RECORDS:
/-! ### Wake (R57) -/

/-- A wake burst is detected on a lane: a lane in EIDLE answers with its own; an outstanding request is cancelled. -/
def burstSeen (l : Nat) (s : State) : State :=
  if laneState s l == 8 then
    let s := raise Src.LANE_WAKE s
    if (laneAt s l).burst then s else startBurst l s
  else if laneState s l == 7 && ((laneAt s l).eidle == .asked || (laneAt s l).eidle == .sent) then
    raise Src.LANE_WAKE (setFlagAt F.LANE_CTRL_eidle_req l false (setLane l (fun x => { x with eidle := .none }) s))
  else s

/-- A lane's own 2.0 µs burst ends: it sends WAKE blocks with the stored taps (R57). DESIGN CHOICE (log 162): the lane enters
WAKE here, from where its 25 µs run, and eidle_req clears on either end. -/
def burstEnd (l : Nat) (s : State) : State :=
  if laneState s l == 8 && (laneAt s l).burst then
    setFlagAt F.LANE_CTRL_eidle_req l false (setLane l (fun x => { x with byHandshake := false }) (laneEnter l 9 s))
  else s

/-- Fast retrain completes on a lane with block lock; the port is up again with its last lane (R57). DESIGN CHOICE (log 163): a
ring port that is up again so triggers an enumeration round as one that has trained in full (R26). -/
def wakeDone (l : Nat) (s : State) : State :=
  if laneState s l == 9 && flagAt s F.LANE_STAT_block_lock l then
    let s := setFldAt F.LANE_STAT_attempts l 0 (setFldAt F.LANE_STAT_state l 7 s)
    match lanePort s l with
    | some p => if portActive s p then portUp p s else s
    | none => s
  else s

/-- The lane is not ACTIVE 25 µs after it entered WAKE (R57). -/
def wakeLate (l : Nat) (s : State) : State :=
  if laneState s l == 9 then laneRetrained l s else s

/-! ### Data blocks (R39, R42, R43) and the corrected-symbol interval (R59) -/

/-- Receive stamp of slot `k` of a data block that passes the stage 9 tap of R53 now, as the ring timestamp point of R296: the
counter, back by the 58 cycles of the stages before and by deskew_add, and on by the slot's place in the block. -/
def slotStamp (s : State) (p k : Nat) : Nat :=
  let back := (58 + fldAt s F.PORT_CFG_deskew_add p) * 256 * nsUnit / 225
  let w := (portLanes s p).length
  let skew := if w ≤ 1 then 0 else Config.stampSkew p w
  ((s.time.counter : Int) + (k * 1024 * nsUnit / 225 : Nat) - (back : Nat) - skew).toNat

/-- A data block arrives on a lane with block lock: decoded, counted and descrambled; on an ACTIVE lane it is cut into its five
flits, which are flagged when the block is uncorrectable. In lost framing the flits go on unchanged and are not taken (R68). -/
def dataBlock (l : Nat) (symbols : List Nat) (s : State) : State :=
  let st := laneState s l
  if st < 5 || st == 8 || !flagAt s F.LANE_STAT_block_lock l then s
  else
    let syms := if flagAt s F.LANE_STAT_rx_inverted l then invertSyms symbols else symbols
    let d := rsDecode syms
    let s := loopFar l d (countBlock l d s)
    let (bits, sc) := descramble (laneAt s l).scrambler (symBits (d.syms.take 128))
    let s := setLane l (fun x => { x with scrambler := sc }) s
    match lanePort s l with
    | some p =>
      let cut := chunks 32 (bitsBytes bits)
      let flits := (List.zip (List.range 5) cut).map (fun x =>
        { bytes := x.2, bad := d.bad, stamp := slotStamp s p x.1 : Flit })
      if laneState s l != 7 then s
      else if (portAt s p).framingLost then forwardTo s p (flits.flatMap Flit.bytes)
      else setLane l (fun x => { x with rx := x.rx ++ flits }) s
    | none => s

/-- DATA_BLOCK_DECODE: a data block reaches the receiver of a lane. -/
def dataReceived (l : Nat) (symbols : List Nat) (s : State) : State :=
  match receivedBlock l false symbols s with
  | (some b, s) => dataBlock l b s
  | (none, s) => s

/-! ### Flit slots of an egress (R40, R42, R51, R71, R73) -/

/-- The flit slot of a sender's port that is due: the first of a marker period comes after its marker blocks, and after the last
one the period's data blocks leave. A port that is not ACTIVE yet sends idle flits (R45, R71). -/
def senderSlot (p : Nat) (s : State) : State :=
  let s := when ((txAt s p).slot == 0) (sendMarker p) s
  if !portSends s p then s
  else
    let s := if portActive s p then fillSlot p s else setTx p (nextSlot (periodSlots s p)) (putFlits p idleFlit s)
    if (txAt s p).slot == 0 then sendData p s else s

WORK ORDER:
Return the entries exactly through the "the lane enters" line.

SOLUTION TO THIS PROBLEM:
/-! ### Wake (R57) -/

/-- A wake burst is detected on a lane: a lane in EIDLE answers with its own; an outstanding request is cancelled. -/
def burstSeen (l : Nat) (s : State) : State :=
  if laneState s l == 8 then
    let s := raise Src.LANE_WAKE s
    if (laneAt s l).burst then s else startBurst l s
  else if laneState s l == 7 && ((laneAt s l).eidle == .asked || (laneAt s l).eidle == .sent) then
    raise Src.LANE_WAKE (setFlagAt F.LANE_CTRL_eidle_req l false (setLane l (fun x => { x with eidle := .none }) s))
  else s

/-- A lane's own 2.0 µs burst ends: it sends WAKE blocks with the stored taps (R57). DESIGN CHOICE (log 162): the lane enters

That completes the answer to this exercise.